Это анестезиологическая шкала, по которой все пациенты делятся на пять классов. Первый класс – это абсолютно здоровые, которых, к сожалению, сейчас мы встречаем крайне редко. Любимая шутка: нет здоровых людей, есть не дообследованные. Соответственно, пятый класс – это пациенты, которые уже находятся на паллиативной помощи. Для них, соответственно, вероятность смертельного исхода в ближайшее 24 часа очень высока. Это опять не наши пациенты. Мы с вами имеем взаимодействие только с промежуточными классами. Четвертый класс – это пациенты с патологией, которые находятся в стадии декомпенсации. Эти пациенты опять не наши. Они идут только с анестезиологами.

Анар Давидов:

Это какие пациенты?

Мария Громовик:

Это пациенты, у которых есть ряд заболеваний, достаточно, может быть, тяжелых. Они не находятся на медикаментозном лечении или медикаментозное лечение им не помогает. Это нестабильная стенокардия, это сахарный диабет с превышающими показателями сахара, более 20. Пациенты либо не принимают препараты, либо препараты по какой-то причине им уже не помогают. Это очень-очень большой ряд заболеваний. Соответственно, ведущий их специалист напишет о том, что лечение в стенах амбулаторной стоматологии им невозможно, здесь нужен стационар, нужен анестезиолог и обязательно ведущий специалист, который есть в этом стационаре. Если это гинекологическая патология, то у нас обязательно должен быть гинеколог; если заболевание сердечно-сосудистой системы, то должен быть кардиолог, эндокринолог и иже с ними. Этих пациентов мы на лечение не берем. Второй и третий класс – это пациенты с хроническими заболеваниями, но в стадии компенсации, которые находятся на лечении, которым ведущий специалист разрешил лечиться у стоматолога в амбулаторных условиях, когда нам не нужен профильный специалист и не нужен анестезиолог, для того чтобы поддерживать их состояние. Вот, собственно, и все.

Анар Давидов:

Как быть с беременными женщинами?

Наталья Анисимова:

Это самый лучший вариант. Если они приходят к стоматологу – большая им хвала. Беременные – это наш самый любимый раздел, потому что это самые очаровательные и нежнейшие пациентки, которые создают жизнь и которые увеличивают нашу популяцию. Ни разу они не нервные. Беременная пациентка всегда наполнена счастьем изнутри. Почему она нервная? Наверное, к вам она приходит только в тот момент, когда ее отовсюду уже отфутболили. Мы в нашем издании говорим о том, что происходит с беременными, на сегодняшний момент. Это замечательные пациентки, которых не стоит боятся. Им нужно оказывать грамотную помощь. Почему мы их боимся? Потому что мы не знаем, как местное обезболивание подействует на замечательную мамочку и на ее малыша. В России зарегистрированы препараты на основе артикаинового ряда, 4-процентный раствор артикаина с минимальным количеством вазоконстриктора 1:200 000. 1:100 000 мы не очень рекомендуем использовать, потому что высокая концентрация эпинефрина несет за собой общесоматические осложнения. Мы ожидаем регистрацию препарата с концентрацией 1:400 000, что будет выходом для всех пациентов групп риска. Этой концентрации достаточно для любого вмешательства, в том числе для эндодонтического.

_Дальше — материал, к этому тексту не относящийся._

-- ==== Sys2Proof/Machine/TextBg.lean ====
section
/-! DEFINITION. The text background line renderer of modes 1 and 2 (43_text_bg.md). -/

namespace Sys2Proof.Machine

open Sys2Proof

/-- Map width and height in tiles (43_text_bg.md R551). -/
def textMapW (size : Nat) : Int := if size % 2 = 1 then 64 else 32
def textMapH (size : Nat) : Int := if size / 2 % 2 = 1 then 64 else 32

/-- The screen-block address of tile (col, row) (43_text_bg.md R552). -/
def screenBlockAddr (sb mapW col row : Int) : Int :=
  let sbi := col / 32 + row / 32 * (mapW / 32)
  sb + sbi * 0x800 + (row % 32 * 32 + col % 32) * 2

/-- Column `x` of line `y` of text BG `b` (43_text_bg.md R553), its control word and scrolls given. -/
def textBgColumn (s : State) (cnt : BgCnt) (hofs vofs : Nat) (x y : Int) : BgCol :=
  let mapW := textMapW cnt.size
  let mapH := textMapH cnt.size
  let sx := (x + hofs) % (mapW * 8)
  let sy := (y + vofs) % (mapH * 8)
  let e := textEntry (s.gvram16 (screenBlockAddr cnt.sb mapW (sx / 8) (sy / 8)))
  let idx := fetchPixel s.gvram8 (tileAddrBg cnt.cb e.tile cnt.bpp8) (sx % 8) (sy % 8)
    e.hflip e.vflip cnt.bpp8
  if idx = 0 then BgCol.transparent
  else { colour := s.bgColour cnt.bpp8 e.pal idx, prio := cnt.prio, tprio := 0 }

/-- `text_bg_line` (43_text_bg.md R553): column `x` of the line. -/
def textBgPixel (s : State) (b y x : Nat) : BgCol :=
  textBgColumn s (bgCntFields (s.bgCnt b)) (s.bgHofs b) (s.bgVofs b) x y

/-- TEXT_BG_LINE (43_text_bg.md R553): the line replaces the line buffers of BG `b`, which start transparent. Whether the
pipeline calls it is its caller's test (43_text_bg.md R550, 47_dispatch.md R805). -/
def execTextBgLine (b y : Byte) (s : State) : Answer :=
  .next (s.setBgLine b.toNat (bgBuffer Config.gbaW (textBgPixel s b.toNat y.toNat)))

end Sys2Proof.Machine
end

Итак, приходит беременная пациентка. Мы узнаем, какой у нее срок. Самая интересная группа беременных пациенток – те, которые не подозревает о том, что они беременны. Иногда у нас на стоматологическом приеме получается сюрприз. По крайней мере, у меня на приеме было таких пять. Начинаешь спрашивать у девушек детородного возраста, и они говорят, что пока ничего не планировалось. Начинаешь выяснять, есть ли нарушение цикла, или еще что-то такое, и выясняется, что да, что-то присутствует. Что опасно в этом случае? Опасна большая, высокая доза лучевой нагрузки. Компьютерная томограмма, большое планирование имплантирований здесь и сейчас, серьезная конструкция, какие-то дуги и прочее, прочее для таких пациенток, конечно, не рекомендованы ни здесь, ни сейчас, ни потом немножечко. Большие дозы антибиотиков, большие дозы препаратов. Тем не менее, после выяснения срока бояться пациенток не нужно. Самым безопасным на сегодняшний момент является второй триместр. Второй триместр, с 20-ой недели по 28-ю. Когда мы уже знаем, что это безопасный период, мы можем проводить всю плановую помощь. И лечение кариеса, и лечение эндодонтических заболеваний проходит без проблем. Если она приходит в первом триместре с острой болью, необходимо удалить ей ретинированный, дистопированный третий моляр, будь он неладен, то в этом случае тоже не стоит ничего бояться.

На сегодня все боятся тератогенного эффекта, и она сама в том числе. Гинекологи, которые, может быть, не совсем осведомлены, хотя сейчас, получив наше пособие, они радостно понимают, что местное обезболивание не только нужно, но и очень в этом случае полезно. Почему? Опять-таки, случай из практики, когда беременную девочку держали три достаточно внушительных ассистента стоматолога в поликлинике, и врач, будучи четвертым, опершись на нее, удалял ей определенный зуб на живую. К сожалению, это закончилось выкидышем. Нужно об этом помнить. Эндогенный адреналин. Эндогенный выброс эпинефрина, который вырабатывается в ответ на стресс. Боль – это стресс. Поэтому ей не должно быть больно. Если у нее действительно острая боль, которая длится давно, она не спит, то местное обезболивание не способно решить этот вопрос здесь и сейчас. Нам поможет превентивная анальгезия. Пациентам такого типа (беременным и другим пациентам с сопутствующей патологией) очень рекомендован любимый парацетамол, в максимальной дозировке – 1,5 грамма. 1,5 грамма за 30 минут решит вопрос до того, как мы начнем ее обезболивать. Существует ошибочное мнение, что разрешен 3-процентный раствор мепивакаина. Ни в коем случае. Он относится к препаратам группы В по градации FDA. Поэтому рекомендую только 4-процентный раствор артикаина в соотношении 1:200 000. Это самый оптимальный вариант.

Существует ряд методов обезболивания, которые решают все проблемы, в том числе с пульпитом. Это целая отдельная тема. Препарат артикаинового ряда действительно может проходить через плацентарный барьер, но он не оказывает никакого тератогенного эффекта, в том числе и на мамочку. Проблема может быть только с увеличением артериального давления, вызванного, опять-таки, быстрым введением высокого количества вазоконстриктора.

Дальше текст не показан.